» Exercise details:
In the records below, begin at the line containing "Keeps s₀ (transmit s l p) := by" and end at the line containing "have hr : Keeps s₀ r.1 := by"; quote every line in that span exactly, including both boundary lines, and no others.

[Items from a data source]
__________________________________________________

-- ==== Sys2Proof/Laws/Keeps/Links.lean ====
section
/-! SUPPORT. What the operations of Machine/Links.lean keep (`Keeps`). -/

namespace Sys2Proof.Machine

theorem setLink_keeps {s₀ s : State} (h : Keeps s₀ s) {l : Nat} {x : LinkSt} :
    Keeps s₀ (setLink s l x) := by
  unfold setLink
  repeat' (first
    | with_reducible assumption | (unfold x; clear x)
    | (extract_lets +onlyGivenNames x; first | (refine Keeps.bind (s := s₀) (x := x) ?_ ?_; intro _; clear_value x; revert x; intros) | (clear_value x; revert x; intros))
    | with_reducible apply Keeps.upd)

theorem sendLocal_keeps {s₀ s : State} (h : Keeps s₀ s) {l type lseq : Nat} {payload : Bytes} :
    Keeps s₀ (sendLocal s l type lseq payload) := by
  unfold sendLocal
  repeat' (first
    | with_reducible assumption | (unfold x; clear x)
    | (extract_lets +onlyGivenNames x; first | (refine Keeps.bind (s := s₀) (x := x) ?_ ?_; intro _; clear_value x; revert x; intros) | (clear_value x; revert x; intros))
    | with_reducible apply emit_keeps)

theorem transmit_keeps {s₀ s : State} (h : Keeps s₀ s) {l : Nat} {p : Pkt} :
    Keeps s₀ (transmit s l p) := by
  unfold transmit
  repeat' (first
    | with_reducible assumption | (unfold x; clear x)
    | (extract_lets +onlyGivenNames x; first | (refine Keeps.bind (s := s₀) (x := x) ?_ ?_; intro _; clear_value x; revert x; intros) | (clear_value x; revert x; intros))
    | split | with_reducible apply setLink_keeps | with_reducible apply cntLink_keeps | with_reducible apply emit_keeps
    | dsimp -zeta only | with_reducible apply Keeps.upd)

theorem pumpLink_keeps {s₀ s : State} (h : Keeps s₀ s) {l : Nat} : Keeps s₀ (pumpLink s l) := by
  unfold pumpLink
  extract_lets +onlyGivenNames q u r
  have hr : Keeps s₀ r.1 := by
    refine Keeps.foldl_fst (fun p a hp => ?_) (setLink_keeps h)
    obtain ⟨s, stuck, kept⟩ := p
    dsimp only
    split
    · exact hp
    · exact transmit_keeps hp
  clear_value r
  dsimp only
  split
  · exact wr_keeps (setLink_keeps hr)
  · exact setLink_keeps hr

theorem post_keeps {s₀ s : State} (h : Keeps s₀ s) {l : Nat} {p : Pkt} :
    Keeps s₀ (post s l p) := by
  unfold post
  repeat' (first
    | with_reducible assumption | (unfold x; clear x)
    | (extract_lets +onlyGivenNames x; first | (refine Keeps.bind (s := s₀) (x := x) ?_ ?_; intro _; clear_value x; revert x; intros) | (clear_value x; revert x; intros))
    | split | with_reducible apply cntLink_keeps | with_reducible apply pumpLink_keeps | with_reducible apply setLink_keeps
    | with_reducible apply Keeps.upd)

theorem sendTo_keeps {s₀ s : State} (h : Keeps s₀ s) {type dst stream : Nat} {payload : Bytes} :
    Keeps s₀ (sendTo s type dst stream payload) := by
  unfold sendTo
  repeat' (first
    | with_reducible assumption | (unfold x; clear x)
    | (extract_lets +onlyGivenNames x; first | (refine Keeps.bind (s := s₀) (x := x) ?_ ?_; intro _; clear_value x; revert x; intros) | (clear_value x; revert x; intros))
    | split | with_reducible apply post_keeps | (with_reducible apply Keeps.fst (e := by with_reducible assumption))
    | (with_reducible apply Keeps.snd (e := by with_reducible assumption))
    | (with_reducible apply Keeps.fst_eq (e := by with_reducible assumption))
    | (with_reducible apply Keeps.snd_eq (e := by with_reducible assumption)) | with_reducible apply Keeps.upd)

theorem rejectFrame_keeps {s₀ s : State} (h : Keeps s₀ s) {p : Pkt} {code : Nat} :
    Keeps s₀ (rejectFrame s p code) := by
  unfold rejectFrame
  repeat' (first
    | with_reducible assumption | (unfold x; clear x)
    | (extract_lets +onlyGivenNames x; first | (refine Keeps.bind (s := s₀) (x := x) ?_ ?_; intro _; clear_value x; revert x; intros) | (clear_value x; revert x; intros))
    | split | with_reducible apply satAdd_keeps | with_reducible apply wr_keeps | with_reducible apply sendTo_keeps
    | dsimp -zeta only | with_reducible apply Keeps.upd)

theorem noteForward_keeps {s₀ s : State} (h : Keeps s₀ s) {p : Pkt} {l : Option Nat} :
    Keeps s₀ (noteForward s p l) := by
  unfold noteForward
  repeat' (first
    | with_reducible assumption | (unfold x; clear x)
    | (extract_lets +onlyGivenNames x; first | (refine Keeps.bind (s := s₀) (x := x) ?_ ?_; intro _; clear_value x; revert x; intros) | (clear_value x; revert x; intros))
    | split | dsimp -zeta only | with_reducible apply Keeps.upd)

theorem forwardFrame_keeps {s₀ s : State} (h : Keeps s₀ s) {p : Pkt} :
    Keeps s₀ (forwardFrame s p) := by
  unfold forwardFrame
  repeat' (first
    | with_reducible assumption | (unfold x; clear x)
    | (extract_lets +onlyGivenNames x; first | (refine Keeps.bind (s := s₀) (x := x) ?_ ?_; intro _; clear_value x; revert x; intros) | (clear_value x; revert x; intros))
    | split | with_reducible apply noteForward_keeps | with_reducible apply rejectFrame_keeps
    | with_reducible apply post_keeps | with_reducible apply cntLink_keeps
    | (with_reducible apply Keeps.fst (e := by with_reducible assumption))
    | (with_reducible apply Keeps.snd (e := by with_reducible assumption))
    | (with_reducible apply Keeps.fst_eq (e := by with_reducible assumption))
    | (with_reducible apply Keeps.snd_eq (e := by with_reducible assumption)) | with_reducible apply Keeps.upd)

__________________________________________________

» Answer area:
    Keeps s₀ (transmit s l p) := by
  unfold transmit
  repeat' (first
    | with_reducible assumption | (unfold x; clear x)
    | (extract_lets +onlyGivenNames x; first | (refine Keeps.bind (s := s₀) (x := x) ?_ ?_; intro _; clear_value x; revert x; intros) | (clear_value x; revert x; intros))
    | split | with_reducible apply setLink_keeps | with_reducible apply cntLink_keeps | with_reducible apply emit_keeps
    | dsimp -zeta only | with_reducible apply Keeps.upd)

theorem pumpLink_keeps {s₀ s : State} (h : Keeps s₀ s) {l : Nat} : Keeps s₀ (pumpLink s l) := by
  unfold pumpLink
  extract_lets +onlyGivenNames q u r
  have hr : Keeps s₀ r.1 := by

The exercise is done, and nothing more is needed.